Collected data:
/-- A segment that is not the last: kept, if nothing but its length could refuse the write. -/
def Device.keepSegment (d : Device) (p : Path) (a : Nat) (have' bs : List Byte) : Device × Nat :=
  let all := have' ++ bs
  let st := d.writeStatus p a all (if isLong a then dsOk else dsTypeLength)
  if st = dsOk then ((d.modPath p fun x => { x with seg := some ⟨a, all, d.now⟩ }).touchSession p, dsOk)
  else (d.dropSeg p, st)

/-- The service of a write request with its offset and last mark. -/
def Device.serveWrite (d0 : Device) (p : Path) (a off : Nat) (bs : List Byte) (last : Bool) : Device × Nat :=
  let old := (d0.path p).seg
  let d := match old with | some g => if g.addr = a then d0 else d0.dropSeg p | none => d0
  match (d.path p).seg with
  | some g =>
    if off ≠ g.data.length then (d.dropSeg p, dsMalformed)
    else if last then (d.dropSeg p).writeWhole p a (g.data ++ bs) dsOk
    else d.keepSegment p a g.data bs
  | none =>
    if off ≠ 0 then (d, dsMalformed)
    else if last then d.writeWhole p a bs dsOk
    else d.keepSegment p a [] bs

/-- A write over SPI, by words. -/
def Device.serveSpiWrite (d : Device) (a : Nat) (bs : List Byte) : Device × Nat :=
  let v := spiValue a bs
  d.writeWhole .spi a v.1 v.2

end Sys2Proof.Machine
end

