-- ==== Sys2Proof/Machine/Brynuo.lean ====
section
/-! DEFINITION. Brynuo: messages, sessions, notifications and the management port (R401 to R412). -/

namespace Sys2Proof.Machine

/-! ### Messages (R406, R407) -/

/-- A request or acknowledgement as its header says. -/
structure BrHead where
  kind : Nat
  op : Nat
  session : Nat
  seq : Nat
  nonce : W32
  addr : Nat
  off : Nat
  len : Nat
  status : Nat
  flags : Nat
  payload : List Byte
  peer : BitVec 128
  deriving DecidableEq, Repr

/-- The message of a datagram, if its magic, version, length and trailer are right. A READ request's length field is the length it asks for, and it carries no payload (notes/assumptions/27). -/
def parseBr (f : BrFrame) : Option BrHead :=
  let b := f.bytes
  let n := b.length - 4
  let op := bytesNat b 4 1
  let len := bytesNat b 0x14 2
  let own := if bytesNat b 3 1 = 1 ∧ op = opRead then 0 else len
  if 32 ≤ b.length ∧ bytesNat b 0 2 = 0x4E59 ∧ bytesNat b 2 1 = 1 ∧ len ≤ 1024 ∧ b.length = 32 + own ∧ bytesNat b n 4 = crc32c (b.take n) then
    some ⟨bytesNat b 3 1, op, bytesNat b 5 1, bytesNat b 6 2, BitVec.ofNat 32 (bytesNat b 8 4), bytesNat b 0x0C 4, bytesNat b 0x10 4, len,
      bytesNat b 0x16 1, bytesNat b 0x17 1, slice b 28 own, f.peer⟩
  else none

/-- The management port listens: its link is up, a management service runs, Brynuo is enabled. -/
def Device.listens (d : Device) : Bool := d.dict.mgmtUp && (d.dictUp || d.power.phase == .romRecovery) && d.setting 0x120005 == 1

/-- A response with no value. -/
def plainAnswer (m : BrHead) (status : Nat) : BrMsg := ⟨2, m.op, m.session, m.seq, m.nonce, 0, 0, status, false, 0, [], m.peer⟩

/-- An answer outside the sequence of a session: sent and counted, not kept. -/
def Device.reply (d : Device) (m : BrHead) (status : Nat) : Device := (d.count 0x80B001 1).transmit (plainAnswer m status)

/-- The operations a request may name (R408). -/
def requestOps : List Nat := [opOpen, opClose, opKeepalive, opRead, opWrite, opClaim, opRelease]

/-- A received datagram: discarded with a count (R406, R407), given to its row's handler where it is of the row's kind and operation, or, a request of no operation of R408, answered MALFORMED (R397). -/
def Device.brynuoFrame (d : Device) (f : BrFrame) (kind op : Nat) (h : Device → BrHead → Device) : Device :=
  if !d.listens then d
  else if !(f.linkLocal && f.hop == 255 && f.plain && f.udpOk) then d.count 0x80B009 1
  else
    match parseBr f with
    | none => d.count 0x80B009 1
    | some m => if m.kind = kind ∧ m.op = op then h d m else if m.kind = 1 ∧ !(requestOps.contains m.op) then d.reply m dsMalformed else d

/-- Fields that R407 says are 0. -/
def BrHead.clean (m : BrHead) : Bool := decide (m.addr < 2 ^ 24) && m.status == 0 && decide (m.flags < 2)

/-! ### Sessions (R409, R410) -/

def Device.session (d : Device) (k : Nat) : Session := d.dict.sessions[k]?.getD Session.closed
def Device.modSession (d : Device) (k : Nat) (f : Session → Session) : Device :=
  d.withDict fun x => { x with sessions := x.sessions.setIfInBounds k (f (d.session k)) }

/-- A request in a session: malformed, without a session, repeated, out of sequence, or executed by `h`. -/
def Device.inSession (d : Device) (m : BrHead) (h : Device → Nat → Device) : Device :=
  if !m.clean then d.reply m dsMalformed
  else
    let s := d.session m.session
    if !s.live ∨ s.nonce ≠ m.nonce then d.reply m dsNoSession
    else
      let d1 := (d.modSession m.session fun s => { s with lastReq := d.now }).touch (0x110101 + m.session)
      if m.seq = s.lastSeq ∧ (s.cached.isSome ∨ s.busy) then
        match s.cached with
        | some c => (d1.count 0x80B002 1).transmit c
        | none => d1
      else if m.seq = (s.lastSeq + 1) % 65536 then
        h (d1.modSession m.session fun s => { s with lastSeq := m.seq, cached := none, busy := true }) m.session
      else d1.reply m dsBadSequence

/-- A dictionary request of a session joins the server's queue. -/
def Device.brynuoRequest (d : Device) (m : BrHead) (write : Bool) (addr : Nat) (data : List Byte) (last : Bool) : Device :=
  if h : m.session < 4 then
    d.withDict fun x => { x with requests := x.requests ++ [⟨.brynuo ⟨m.session, h⟩, m.op, write, addr, m.off, m.len, data, last, d.now, m.nonce, m.seq⟩] }
  else d

/-- The sessions a peer holds close (R409). -/
def Device.dropPeer (d : Device) (peer : BitVec 128) : Device :=
  [0, 1, 2, 3].foldl (fun d k => if (d.session k).live ∧ (d.session k).peer = peer then d.closeSession k else d) d

/-- OPEN (R408, R409). -/
def Device.openReq (d0 : Device) (m : BrHead) : Device :=
  if !m.clean ∨ m.session ≠ 0xFF ∨ m.seq ≠ 0 then d0.reply m dsMalformed
  else
    let d := d0.dropPeer m.peer
    match [0, 1, 2, 3].find? fun k => !(d.session k).live with
    | none => d.reply m dsSessionLimit
    | some k =>
      let n := Config.nonce d.dict.nonceCount
      let s : Session := { Session.closed with live := true, peer := m.peer, openedAt := d.now, lastReq := d.now, nonce := n, leaseMs := d.setting 0x120004 }
      let d1 := (d.withDict fun x => { x with sessions := x.sessions.setIfInBounds k s, nonceCount := x.nonceCount + 1,
                                              brynuoPaths := x.brynuoPaths.setIfInBounds k PathState.fresh }).touch (0x110101 + k)
      (d1.count 0x80B001 1).transmit ⟨2, opOpen, k, 0, n, 0, 0, dsOk, false, 0, [], m.peer⟩

def execOpenSession (f : BrFrame) (s : State) : Host.Outcome State Fault Refusal := .next { s with dev := s.dev.brynuoFrame f 1 opOpen Device.openReq }

/-- CLOSE: the session ends after the response. -/
def Device.closeReq (d : Device) (m : BrHead) : Device :=
  d.inSession m fun d k => (d.respond k (plainAnswer m dsOk)).closeSession k

def execCloseSession (f : BrFrame) (s : State) : Host.Outcome State Fault Refusal := .next { s with dev := s.dev.brynuoFrame f 1 opClose Device.closeReq }

/-- KEEPALIVE. -/
def Device.keepaliveReq (d : Device) (m : BrHead) : Device := d.inSession m fun d k => d.respond k (plainAnswer m dsOk)

def execKeepalive (f : BrFrame) (s : State) : Host.Outcome State Fault Refusal := .next { s with dev := s.dev.brynuoFrame f 1 opKeepalive Device.keepaliveReq }

/-- READ. -/
def Device.readReq (d : Device) (m : BrHead) : Device := d.inSession m fun d _ => d.brynuoRequest m false m.addr [] true

def execRead (f : BrFrame) (s : State) : Host.Outcome State Fault Refusal := .next { s with dev := s.dev.brynuoFrame f 1 opRead Device.readReq }

/-- WRITE. -/
def Device.writeReq (d : Device) (m : BrHead) : Device := d.inSession m fun d _ => d.brynuoRequest m true m.addr m.payload (m.flags % 2 == 1)

def execWrite (f : BrFrame) (s : State) : Host.Outcome State Fault Refusal := .next { s with dev := s.dev.brynuoFrame f 1 opWrite Device.writeReq }

/-! ### Ownership (R402) -/

/-- A CLAIM or RELEASE message stands for a write of object 0x1100:02. -/
def Device.ownerReq (v : Byte) (d : Device) (m : BrHead) : Device :=
  d.inSession m fun d _ => d.brynuoRequest { m with off := 0 } true 0x110002 [v] true

/-- CLAIM. -/
def execClaim (v : ClaimVia) (s : State) : Host.Outcome State Fault Refusal :=
  .next { s with dev := match v with | .message f => s.dev.brynuoFrame f 1 opClaim (Device.ownerReq 1) | .object p => s.dev.directWrite p 0x110002 [1] }

/-- RELEASE. -/
def execRelease (v : ClaimVia) (s : State) : Host.Outcome State Fault Refusal :=
  .next { s with dev := match v with | .message f => s.dev.brynuoFrame f 1 opRelease (Device.ownerReq 0) | .object p => s.dev.directWrite p 0x110002 [0] }

/-- FORCE_CLAIM. -/
def execForceClaim (p : Path) (s : State) : Host.Outcome State Fault Refusal := .next { s with dev := s.dev.directWrite p 0x110002 [2] }

/-! ### Notifications, leases, segments (R409, R411, R412) -/

/-- NOTIFICATION_ACK. -/
def Device.ackReq (d : Device) (m : BrHead) : Device :=
  let s := d.session m.session
  if s.live ∧ s.nonce = m.nonce then d.modSession m.session fun s => { s with notices := s.notices.filter fun n => n.seq != m.seq } else d

def execNotificationAck (f : BrFrame) (s : State) : Host.Outcome State Fault Refusal := .next { s with dev := s.dev.brynuoFrame f 4 opNotice Device.ackReq }

/-- A notification is 100 ms old since it was last sent. -/
def Notice.due (n : Notice) (now : Nat) : Bool := decide (n.lastAt + 100000000 ≤ now)

/-- Notifications of a session that are 100 ms old since they were last sent, and have been resent less than three times, go out again; after that they are given up. -/
def Device.resendNotices (d : Device) (k : Nat) : Device :=
  let s := d.session k
  if s.live then
    let again := s.notices.filter fun n => n.due d.now && decide (n.resends < 3)
    let kept := (s.notices.filter fun n => !(n.due d.now) || decide (n.resends < 3)).map fun n =>
      if n.due d.now then { n with resends := n.resends + 1, lastAt := d.now } else n
    again.foldl (fun d n => d.transmit (noticeMsg k n.seq s n.word)) (d.modSession k fun s => { s with notices := kept })
  else d

def execNotificationResend (k : Fin 4) (s : State) : Host.Outcome State Fault Refusal := .next { s with dev := s.dev.resendNotices k.val }

/-- SESSION_LEASE_EXPIRY. -/
def Device.leaseExpiry (d : Device) (k : Nat) : Device :=
  let s := d.session k
  if s.live ∧ s.lastReq + 1000000 * s.leaseMs ≤ d.now then d.closeSession k else d

def execSessionLeaseExpiry (k : Fin 4) (s : State) : Host.Outcome State Fault Refusal := .next { s with dev := s.dev.leaseExpiry k.val }

/-- SEGMENT_TIMEOUT. -/
def Device.segTimeout (d : Device) (p : Path) : Device :=
  match (d.path p).seg with
  | some g => if g.lastAt + 1000000000 ≤ d.now then d.dropSeg p else d
  | none => d

def execSegmentTimeout (p : Path) (s : State) : Host.Outcome State Fault Refusal := .next { s with dev := s.dev.segTimeout p }

/-! ### The management port (R404 to R406) -/

/-- MGMT_NEIGHBOR_SOLICITATION. -/
def Device.mgmtSolicited (d : Device) (target : BitVec 128) : Device :=
  let own := linkLocalOf Config.managementMac.toNat
  if d.dict.mgmtUp && !d.dict.plcaStopped && target == own then d.withOut fun o => { o with mgmtAdverts := own :: o.mgmtAdverts } else d

def execMgmtNeighborSolicitation (target : BitVec 128) (s : State) : Host.Outcome State Fault Refusal :=
  .next { s with dev := s.dev.mgmtSolicited target }

/-- MANAGEMENT_LINK_UP: the settings written since the last link-up apply. -/
def Device.mgmtLinkUp (d : Device) : Device :=
  if d.dictUp || d.power.phase == .romRecovery then
    d.withDict fun x => { x with mgmtUp := true, plcaNode := d.setting 0x120002, plcaTimer := d.setting 0x120003 }
  else d

def execManagementLinkUp (s : State) : Host.Outcome State Fault Refusal := .next { s with dev := s.dev.mgmtLinkUp }

/-- PLCA_COLLISION: the sixteenth within one second stops transmission. -/
def Device.collision (d : Device) : Device :=
  if d.dict.mgmtUp && !d.dict.plcaStopped then
    let c := d.now :: d.dict.collisions.filter fun t => decide (d.now < t + 1000000000)
    d.withDict fun x => { x with collisions := c, plcaStopped := decide (16 ≤ c.length) }
  else d

def execPlcaCollision (s : State) : Host.Outcome State Fault Refusal := .next { s with dev := s.dev.collision }

end Sys2Proof.Machine
end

Exercise requirements:
Each line from the top of the records above through the line containing "else (d.dropSeg p, st)" needs to be transcribed exactly, and no line after it.

Exercise result:
/-- A segment that is not the last: kept, if nothing but its length could refuse the write. -/
def Device.keepSegment (d : Device) (p : Path) (a : Nat) (have' bs : List Byte) : Device × Nat :=
  let all := have' ++ bs
  let st := d.writeStatus p a all (if isLong a then dsOk else dsTypeLength)
  if st = dsOk then ((d.modPath p fun x => { x with seg := some ⟨a, all, d.now⟩ }).touchSession p, dsOk)
  else (d.dropSeg p, st)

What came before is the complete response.